WHAT YOU WILL DO - Which lines of the records contain the word "lastAccess"? Copy each one.

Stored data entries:
◇ ◇ ◇ ◇ ◇ ◇ ◇

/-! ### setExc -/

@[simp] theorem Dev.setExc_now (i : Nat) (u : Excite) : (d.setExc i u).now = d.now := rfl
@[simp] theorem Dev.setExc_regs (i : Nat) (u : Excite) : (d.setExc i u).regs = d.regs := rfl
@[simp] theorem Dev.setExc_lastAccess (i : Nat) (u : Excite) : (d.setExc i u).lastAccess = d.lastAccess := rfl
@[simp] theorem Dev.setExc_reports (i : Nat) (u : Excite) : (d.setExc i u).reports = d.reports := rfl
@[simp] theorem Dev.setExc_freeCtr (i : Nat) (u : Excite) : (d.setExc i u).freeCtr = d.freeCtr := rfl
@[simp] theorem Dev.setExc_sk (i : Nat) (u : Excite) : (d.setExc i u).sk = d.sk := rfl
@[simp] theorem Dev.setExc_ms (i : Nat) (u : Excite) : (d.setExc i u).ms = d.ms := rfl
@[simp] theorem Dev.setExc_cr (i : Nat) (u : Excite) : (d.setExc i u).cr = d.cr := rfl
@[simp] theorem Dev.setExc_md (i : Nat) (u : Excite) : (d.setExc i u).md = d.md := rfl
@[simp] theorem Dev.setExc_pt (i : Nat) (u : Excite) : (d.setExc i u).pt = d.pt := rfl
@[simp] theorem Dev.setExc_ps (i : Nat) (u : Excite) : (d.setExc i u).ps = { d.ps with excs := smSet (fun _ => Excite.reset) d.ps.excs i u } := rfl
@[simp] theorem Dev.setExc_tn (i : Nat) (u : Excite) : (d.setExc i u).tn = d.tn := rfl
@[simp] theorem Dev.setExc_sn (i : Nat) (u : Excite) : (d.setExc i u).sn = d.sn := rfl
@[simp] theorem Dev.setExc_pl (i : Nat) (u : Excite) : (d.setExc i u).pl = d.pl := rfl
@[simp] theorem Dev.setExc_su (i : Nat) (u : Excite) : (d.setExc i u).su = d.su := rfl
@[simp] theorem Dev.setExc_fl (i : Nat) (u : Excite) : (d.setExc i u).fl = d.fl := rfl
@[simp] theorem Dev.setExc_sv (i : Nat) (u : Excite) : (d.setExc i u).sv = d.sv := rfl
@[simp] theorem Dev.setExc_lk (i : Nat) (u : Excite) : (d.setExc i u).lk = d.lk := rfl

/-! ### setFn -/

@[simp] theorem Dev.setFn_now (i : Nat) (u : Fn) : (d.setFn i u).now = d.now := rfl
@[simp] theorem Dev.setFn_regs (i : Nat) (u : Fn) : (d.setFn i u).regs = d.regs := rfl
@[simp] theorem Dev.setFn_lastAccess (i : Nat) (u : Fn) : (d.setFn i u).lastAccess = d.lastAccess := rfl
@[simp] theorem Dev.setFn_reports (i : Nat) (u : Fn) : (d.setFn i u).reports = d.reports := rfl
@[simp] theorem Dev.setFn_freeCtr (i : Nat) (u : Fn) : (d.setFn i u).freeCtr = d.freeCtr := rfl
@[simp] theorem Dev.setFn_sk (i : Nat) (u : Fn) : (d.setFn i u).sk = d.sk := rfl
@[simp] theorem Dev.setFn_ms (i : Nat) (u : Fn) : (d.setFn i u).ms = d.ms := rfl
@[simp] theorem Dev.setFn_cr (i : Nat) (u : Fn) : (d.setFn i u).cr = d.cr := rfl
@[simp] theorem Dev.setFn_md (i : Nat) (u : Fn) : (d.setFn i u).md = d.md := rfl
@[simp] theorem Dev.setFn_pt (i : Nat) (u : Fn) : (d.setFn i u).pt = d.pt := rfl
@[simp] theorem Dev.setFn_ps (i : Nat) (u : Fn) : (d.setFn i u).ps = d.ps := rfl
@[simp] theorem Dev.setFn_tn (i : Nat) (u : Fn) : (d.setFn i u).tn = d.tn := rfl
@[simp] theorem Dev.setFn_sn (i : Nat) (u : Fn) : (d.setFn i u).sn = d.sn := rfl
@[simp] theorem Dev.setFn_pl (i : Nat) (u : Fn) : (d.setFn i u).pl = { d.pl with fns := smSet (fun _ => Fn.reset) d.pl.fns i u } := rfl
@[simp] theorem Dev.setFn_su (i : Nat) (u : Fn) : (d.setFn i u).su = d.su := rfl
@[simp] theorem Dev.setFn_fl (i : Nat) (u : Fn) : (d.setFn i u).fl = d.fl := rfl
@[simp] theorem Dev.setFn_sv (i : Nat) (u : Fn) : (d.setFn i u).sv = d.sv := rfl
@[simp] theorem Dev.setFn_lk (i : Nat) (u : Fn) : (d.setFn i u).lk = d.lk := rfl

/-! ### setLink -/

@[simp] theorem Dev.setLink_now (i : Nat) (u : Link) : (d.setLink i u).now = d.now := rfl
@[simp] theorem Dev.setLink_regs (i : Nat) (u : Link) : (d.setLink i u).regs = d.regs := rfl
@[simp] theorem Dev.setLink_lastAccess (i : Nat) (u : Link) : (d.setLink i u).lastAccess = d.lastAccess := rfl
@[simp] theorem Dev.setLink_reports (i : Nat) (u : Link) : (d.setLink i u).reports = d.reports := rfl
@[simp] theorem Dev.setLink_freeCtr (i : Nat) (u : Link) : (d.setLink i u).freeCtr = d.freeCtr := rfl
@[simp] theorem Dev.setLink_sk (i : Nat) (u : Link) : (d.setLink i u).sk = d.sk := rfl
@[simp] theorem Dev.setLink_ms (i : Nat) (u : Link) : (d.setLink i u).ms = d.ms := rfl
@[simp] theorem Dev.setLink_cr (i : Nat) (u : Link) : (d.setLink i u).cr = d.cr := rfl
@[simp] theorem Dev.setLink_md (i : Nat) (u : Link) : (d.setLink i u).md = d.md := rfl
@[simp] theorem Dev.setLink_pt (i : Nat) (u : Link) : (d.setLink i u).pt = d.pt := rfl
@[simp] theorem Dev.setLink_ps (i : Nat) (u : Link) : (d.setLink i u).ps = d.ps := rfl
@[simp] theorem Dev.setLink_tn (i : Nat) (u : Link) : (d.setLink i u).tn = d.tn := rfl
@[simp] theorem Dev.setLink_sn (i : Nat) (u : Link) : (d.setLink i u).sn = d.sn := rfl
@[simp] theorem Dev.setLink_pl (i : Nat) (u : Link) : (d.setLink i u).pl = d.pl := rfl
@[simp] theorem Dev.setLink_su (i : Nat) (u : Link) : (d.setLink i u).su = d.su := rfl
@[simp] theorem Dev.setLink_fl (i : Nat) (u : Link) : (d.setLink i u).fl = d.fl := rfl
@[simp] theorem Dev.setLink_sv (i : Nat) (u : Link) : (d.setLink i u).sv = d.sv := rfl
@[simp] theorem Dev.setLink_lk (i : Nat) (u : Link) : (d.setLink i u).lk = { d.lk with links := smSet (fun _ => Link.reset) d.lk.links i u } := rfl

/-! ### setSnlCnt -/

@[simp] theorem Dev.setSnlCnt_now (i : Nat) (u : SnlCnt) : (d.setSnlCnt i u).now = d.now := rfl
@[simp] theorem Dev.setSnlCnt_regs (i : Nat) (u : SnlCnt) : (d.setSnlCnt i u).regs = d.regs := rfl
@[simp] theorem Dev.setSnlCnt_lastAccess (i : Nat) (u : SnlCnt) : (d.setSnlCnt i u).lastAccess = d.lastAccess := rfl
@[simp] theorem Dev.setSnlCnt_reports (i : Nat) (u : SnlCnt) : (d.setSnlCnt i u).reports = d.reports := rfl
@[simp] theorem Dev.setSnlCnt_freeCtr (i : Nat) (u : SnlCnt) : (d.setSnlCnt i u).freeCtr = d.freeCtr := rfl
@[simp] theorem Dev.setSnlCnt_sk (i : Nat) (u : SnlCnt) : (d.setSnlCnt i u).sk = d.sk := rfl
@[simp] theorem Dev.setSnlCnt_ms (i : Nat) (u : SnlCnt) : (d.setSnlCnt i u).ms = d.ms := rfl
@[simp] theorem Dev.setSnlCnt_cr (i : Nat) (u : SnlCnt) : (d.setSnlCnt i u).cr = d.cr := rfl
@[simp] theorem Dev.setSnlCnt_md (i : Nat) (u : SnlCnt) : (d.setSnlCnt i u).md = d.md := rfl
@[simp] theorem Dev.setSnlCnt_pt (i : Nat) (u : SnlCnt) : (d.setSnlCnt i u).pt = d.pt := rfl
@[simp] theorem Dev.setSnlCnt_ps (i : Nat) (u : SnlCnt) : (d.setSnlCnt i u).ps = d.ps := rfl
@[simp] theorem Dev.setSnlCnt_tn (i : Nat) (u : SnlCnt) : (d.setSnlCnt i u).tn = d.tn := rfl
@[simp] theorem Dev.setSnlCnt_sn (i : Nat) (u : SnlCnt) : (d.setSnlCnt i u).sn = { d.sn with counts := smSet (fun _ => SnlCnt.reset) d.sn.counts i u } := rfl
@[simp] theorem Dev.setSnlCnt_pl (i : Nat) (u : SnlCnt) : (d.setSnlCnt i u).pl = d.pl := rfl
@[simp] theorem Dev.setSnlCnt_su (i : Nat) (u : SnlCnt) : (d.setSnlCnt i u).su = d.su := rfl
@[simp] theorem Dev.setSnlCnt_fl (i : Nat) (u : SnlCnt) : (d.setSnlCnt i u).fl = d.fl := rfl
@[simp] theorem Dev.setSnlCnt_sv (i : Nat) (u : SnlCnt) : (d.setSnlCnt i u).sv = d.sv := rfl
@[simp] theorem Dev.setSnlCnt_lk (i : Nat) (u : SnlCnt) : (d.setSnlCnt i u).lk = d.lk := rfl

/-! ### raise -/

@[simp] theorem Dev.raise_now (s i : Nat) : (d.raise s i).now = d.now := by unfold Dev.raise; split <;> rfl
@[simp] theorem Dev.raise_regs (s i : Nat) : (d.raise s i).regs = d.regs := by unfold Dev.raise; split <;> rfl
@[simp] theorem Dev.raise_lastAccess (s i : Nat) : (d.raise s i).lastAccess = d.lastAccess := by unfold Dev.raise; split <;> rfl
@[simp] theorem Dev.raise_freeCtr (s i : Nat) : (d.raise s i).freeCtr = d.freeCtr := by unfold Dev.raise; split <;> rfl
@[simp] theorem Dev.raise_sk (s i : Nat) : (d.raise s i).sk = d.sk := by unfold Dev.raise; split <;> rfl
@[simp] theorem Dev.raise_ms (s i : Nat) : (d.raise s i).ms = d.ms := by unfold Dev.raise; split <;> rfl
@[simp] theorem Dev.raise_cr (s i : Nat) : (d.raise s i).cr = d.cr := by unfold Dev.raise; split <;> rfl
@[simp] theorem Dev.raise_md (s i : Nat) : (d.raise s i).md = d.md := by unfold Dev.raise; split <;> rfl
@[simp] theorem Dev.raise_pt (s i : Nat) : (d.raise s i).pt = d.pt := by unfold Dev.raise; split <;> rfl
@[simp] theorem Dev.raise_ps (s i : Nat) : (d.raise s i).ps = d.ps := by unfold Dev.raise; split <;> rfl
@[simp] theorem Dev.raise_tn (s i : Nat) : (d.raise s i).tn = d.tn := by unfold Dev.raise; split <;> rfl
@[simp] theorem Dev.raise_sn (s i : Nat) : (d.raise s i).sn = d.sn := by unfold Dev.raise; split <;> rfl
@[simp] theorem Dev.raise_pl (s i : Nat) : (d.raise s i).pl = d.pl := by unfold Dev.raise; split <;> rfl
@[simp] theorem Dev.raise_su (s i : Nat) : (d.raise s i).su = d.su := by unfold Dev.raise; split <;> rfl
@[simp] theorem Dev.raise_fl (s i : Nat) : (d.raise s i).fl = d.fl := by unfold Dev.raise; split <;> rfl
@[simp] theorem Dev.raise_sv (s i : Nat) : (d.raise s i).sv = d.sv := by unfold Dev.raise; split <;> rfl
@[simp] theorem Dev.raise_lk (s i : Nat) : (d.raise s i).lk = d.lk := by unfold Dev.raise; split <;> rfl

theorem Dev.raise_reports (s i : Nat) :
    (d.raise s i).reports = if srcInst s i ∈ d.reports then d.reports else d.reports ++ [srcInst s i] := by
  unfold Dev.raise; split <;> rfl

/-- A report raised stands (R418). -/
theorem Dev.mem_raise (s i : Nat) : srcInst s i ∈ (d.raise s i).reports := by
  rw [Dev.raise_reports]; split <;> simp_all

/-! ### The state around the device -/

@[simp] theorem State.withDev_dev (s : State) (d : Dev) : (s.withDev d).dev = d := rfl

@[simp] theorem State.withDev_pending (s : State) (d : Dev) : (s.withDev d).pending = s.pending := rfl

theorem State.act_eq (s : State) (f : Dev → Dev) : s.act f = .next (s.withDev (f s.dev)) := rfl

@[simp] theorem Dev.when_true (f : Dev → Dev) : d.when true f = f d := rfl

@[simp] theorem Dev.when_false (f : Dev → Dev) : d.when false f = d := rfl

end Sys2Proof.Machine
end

◇ ◇ ◇ ◇ ◇ ◇ ◇

COMPLETED TASK -
@[simp] theorem Dev.setExc_lastAccess (i : Nat) (u : Excite) : (d.setExc i u).lastAccess = d.lastAccess := rfl
@[simp] theorem Dev.setFn_lastAccess (i : Nat) (u : Fn) : (d.setFn i u).lastAccess = d.lastAccess := rfl
@[simp] theorem Dev.setLink_lastAccess (i : Nat) (u : Link) : (d.setLink i u).lastAccess = d.lastAccess := rfl
@[simp] theorem Dev.setSnlCnt_lastAccess (i : Nat) (u : SnlCnt) : (d.setSnlCnt i u).lastAccess = d.lastAccess := rfl
@[simp] theorem Dev.raise_lastAccess (s i : Nat) : (d.raise s i).lastAccess = d.lastAccess := by unfold Dev.raise; split <;> rfl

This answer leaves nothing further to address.